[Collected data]
================================

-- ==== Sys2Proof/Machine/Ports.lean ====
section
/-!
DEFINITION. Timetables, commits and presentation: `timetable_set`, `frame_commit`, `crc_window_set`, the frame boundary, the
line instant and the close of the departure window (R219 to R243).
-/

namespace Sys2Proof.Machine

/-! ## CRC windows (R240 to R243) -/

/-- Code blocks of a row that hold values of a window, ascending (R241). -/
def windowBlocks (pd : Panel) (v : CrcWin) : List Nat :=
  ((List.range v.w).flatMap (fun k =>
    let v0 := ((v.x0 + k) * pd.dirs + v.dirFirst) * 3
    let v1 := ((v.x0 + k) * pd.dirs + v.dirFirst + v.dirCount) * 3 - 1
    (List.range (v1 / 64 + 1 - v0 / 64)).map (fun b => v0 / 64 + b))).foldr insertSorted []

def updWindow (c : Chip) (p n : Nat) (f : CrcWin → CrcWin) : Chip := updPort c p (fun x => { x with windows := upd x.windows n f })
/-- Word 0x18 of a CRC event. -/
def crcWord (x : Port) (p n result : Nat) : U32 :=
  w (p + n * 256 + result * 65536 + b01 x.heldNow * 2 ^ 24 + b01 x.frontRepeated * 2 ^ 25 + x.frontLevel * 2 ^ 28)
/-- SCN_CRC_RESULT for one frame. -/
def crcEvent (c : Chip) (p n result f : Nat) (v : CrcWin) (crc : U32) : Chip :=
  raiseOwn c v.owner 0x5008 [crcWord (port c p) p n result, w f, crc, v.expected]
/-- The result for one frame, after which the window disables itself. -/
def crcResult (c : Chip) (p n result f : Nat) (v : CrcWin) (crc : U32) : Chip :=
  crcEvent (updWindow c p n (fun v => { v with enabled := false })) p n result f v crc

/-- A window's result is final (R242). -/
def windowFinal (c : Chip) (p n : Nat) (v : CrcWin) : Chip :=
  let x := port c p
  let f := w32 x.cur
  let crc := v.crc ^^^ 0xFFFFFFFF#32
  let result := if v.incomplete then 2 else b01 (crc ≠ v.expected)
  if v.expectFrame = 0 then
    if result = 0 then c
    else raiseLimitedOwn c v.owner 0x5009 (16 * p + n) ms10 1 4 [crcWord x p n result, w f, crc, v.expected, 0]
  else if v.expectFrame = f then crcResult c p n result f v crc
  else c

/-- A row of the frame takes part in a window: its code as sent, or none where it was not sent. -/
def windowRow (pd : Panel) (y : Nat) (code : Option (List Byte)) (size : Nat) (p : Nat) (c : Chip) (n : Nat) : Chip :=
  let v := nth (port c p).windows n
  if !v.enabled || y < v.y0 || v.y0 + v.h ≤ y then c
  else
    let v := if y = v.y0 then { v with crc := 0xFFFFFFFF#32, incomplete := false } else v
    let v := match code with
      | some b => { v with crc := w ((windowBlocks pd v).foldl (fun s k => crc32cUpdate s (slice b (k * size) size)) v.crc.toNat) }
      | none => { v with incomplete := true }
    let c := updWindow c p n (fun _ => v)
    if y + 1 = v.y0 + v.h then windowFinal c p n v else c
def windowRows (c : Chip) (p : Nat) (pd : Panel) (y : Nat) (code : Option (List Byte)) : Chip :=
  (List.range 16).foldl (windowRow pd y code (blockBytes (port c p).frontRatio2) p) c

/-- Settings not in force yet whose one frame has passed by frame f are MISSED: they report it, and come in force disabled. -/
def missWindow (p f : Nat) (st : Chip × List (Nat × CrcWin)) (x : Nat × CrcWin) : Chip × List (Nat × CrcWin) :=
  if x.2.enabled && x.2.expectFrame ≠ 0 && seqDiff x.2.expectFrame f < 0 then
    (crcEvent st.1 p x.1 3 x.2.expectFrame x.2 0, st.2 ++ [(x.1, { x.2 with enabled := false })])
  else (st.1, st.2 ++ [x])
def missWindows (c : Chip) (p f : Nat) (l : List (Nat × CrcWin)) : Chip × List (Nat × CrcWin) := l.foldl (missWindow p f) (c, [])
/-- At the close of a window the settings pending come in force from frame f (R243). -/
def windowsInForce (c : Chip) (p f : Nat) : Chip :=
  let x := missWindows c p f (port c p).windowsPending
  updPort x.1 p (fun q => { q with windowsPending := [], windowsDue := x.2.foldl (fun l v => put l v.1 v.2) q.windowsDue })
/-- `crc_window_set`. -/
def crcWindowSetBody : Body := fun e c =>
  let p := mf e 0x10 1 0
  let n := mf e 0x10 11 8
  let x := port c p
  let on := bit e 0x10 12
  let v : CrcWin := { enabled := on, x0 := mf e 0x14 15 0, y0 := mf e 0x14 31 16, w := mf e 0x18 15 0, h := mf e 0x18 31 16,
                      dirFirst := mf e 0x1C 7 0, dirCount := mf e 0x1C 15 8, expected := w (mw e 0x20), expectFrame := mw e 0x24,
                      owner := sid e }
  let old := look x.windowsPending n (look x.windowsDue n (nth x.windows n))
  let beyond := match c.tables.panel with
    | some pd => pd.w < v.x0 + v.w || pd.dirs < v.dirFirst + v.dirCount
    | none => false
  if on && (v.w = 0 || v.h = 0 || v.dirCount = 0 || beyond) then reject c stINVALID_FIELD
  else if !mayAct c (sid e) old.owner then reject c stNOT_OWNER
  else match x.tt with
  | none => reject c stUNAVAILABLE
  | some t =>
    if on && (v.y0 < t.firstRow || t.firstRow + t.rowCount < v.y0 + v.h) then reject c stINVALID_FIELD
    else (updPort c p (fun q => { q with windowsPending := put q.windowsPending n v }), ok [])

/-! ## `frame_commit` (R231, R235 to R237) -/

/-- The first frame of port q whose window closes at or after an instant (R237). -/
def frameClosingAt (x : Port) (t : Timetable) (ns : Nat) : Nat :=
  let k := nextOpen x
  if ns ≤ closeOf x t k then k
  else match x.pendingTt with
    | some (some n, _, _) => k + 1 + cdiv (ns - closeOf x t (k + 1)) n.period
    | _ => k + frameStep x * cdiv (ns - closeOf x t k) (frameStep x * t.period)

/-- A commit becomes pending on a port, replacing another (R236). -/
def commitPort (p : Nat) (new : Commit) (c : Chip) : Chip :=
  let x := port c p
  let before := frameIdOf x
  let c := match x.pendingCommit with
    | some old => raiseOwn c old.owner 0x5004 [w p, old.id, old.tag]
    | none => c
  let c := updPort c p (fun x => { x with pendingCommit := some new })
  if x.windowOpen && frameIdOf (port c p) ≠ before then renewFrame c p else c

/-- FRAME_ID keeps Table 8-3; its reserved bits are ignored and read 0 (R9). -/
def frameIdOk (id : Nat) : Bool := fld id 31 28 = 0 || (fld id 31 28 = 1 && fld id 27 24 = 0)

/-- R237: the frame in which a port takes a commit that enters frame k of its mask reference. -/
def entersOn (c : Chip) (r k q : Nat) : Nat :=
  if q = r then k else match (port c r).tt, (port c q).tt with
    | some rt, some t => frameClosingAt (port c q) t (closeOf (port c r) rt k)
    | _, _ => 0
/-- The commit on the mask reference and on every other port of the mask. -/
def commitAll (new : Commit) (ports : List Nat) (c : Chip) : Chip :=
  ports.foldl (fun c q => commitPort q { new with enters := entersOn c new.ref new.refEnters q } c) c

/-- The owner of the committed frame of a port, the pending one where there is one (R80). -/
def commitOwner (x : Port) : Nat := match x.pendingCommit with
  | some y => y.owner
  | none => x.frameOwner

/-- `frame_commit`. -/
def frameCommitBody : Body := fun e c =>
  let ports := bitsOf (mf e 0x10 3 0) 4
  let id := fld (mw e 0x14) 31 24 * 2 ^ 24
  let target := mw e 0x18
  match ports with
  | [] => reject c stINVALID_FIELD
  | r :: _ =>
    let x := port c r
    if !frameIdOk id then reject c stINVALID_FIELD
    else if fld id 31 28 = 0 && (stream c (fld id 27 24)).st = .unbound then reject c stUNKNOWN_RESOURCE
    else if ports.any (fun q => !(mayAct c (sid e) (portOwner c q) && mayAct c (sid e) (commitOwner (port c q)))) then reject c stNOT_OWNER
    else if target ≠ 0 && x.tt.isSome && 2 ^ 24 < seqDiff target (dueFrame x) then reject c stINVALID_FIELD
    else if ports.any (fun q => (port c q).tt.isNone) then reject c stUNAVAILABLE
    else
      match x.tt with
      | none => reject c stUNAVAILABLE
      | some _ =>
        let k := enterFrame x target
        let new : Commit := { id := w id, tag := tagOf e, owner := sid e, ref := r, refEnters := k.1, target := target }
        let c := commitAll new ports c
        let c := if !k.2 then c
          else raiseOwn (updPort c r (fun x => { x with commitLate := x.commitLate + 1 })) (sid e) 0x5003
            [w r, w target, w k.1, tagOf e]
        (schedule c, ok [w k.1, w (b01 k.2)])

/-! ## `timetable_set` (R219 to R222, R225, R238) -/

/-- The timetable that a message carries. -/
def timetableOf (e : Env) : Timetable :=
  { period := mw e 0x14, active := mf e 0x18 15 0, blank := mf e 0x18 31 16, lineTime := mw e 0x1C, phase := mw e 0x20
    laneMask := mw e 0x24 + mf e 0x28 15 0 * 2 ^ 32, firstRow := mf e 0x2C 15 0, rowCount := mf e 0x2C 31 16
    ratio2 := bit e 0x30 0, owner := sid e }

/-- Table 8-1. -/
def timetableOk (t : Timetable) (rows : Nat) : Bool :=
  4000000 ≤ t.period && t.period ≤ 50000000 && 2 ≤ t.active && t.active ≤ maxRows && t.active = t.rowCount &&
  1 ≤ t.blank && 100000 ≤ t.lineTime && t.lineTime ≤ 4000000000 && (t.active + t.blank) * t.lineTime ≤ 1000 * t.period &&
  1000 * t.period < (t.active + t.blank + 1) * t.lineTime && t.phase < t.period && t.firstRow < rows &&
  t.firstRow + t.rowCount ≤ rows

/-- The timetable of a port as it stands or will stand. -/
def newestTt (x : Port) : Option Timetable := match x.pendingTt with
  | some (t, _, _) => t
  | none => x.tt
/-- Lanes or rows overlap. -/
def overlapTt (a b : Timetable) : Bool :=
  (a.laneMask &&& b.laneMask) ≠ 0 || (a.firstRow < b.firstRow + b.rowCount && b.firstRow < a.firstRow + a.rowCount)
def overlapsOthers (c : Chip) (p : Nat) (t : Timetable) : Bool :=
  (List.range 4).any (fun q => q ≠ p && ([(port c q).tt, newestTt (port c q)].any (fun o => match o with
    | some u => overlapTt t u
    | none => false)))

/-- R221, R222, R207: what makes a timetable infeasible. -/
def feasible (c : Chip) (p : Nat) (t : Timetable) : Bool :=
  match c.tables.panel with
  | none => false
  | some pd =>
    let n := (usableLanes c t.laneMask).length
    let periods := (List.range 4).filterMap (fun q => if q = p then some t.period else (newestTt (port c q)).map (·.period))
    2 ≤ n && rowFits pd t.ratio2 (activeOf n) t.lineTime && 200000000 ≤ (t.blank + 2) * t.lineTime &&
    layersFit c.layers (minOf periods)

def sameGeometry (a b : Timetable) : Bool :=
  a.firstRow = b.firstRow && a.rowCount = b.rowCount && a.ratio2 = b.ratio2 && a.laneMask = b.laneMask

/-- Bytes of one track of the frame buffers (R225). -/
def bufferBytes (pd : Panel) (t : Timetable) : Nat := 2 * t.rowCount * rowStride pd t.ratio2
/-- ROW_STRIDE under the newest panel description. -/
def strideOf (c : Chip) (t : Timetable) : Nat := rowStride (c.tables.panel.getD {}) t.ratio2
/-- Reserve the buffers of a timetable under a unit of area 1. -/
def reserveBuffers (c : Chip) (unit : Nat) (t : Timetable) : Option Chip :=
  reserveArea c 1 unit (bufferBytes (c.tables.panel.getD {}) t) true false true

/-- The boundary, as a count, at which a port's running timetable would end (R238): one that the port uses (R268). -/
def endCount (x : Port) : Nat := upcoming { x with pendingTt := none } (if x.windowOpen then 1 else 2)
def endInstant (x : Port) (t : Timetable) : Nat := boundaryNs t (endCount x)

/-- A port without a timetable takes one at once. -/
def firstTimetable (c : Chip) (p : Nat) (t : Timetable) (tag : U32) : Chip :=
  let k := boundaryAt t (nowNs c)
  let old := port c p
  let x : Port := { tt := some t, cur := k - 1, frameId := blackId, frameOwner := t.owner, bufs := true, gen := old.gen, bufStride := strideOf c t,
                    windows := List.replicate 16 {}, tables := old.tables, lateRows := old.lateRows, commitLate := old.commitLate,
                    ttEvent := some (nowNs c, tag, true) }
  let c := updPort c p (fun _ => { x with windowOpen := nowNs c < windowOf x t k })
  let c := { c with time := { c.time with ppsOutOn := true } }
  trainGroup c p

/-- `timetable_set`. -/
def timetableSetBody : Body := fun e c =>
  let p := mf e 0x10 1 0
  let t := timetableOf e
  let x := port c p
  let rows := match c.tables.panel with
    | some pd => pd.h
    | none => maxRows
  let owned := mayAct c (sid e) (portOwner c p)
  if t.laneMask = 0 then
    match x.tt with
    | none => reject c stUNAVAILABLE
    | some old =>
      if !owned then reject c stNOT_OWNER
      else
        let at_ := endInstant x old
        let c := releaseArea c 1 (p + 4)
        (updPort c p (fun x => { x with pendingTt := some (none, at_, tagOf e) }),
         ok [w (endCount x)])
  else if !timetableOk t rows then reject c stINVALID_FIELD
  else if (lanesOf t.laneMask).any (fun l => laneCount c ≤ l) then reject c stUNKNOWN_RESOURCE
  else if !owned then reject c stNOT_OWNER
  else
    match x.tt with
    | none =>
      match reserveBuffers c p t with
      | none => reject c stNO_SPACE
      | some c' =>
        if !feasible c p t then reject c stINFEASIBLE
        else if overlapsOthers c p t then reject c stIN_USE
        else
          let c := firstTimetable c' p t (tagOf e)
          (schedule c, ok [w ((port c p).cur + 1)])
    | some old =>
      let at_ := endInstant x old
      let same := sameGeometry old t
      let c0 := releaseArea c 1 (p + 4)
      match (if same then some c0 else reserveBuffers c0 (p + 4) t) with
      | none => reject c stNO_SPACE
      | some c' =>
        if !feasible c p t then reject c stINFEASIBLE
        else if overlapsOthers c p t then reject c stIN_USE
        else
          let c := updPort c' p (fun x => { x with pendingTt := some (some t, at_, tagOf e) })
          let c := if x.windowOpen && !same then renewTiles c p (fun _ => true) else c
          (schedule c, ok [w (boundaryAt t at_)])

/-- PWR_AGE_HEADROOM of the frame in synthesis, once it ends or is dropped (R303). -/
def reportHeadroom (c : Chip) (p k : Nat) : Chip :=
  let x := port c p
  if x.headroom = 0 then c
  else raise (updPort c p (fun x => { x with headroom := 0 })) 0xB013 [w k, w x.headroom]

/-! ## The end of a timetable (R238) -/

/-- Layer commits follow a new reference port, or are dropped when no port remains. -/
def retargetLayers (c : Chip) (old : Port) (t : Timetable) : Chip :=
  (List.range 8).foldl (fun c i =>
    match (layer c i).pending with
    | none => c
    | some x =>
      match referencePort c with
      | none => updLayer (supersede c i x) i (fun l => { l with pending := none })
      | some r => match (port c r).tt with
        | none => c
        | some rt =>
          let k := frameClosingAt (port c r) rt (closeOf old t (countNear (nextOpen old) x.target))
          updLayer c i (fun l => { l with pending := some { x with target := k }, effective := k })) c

================================

Reprint exactly the lines above that start at the one with "if result = 0 then c" and end at the one with "if y + 1 = v.y0", keeping both and adding none.

    if result = 0 then c
    else raiseLimitedOwn c v.owner 0x5009 (16 * p + n) ms10 1 4 [crcWord x p n result, w f, crc, v.expected, 0]
  else if v.expectFrame = f then crcResult c p n result f v crc
  else c

/-- A row of the frame takes part in a window: its code as sent, or none where it was not sent. -/
def windowRow (pd : Panel) (y : Nat) (code : Option (List Byte)) (size : Nat) (p : Nat) (c : Chip) (n : Nat) : Chip :=
  let v := nth (port c p).windows n
  if !v.enabled || y < v.y0 || v.y0 + v.h ≤ y then c
  else
    let v := if y = v.y0 then { v with crc := 0xFFFFFFFF#32, incomplete := false } else v
    let v := match code with
      | some b => { v with crc := w ((windowBlocks pd v).foldl (fun s k => crc32cUpdate s (slice b (k * size) size)) v.crc.toNat) }
      | none => { v with incomplete := true }
    let c := updWindow c p n (fun _ => v)
    if y + 1 = v.y0 + v.h then windowFinal c p n v else c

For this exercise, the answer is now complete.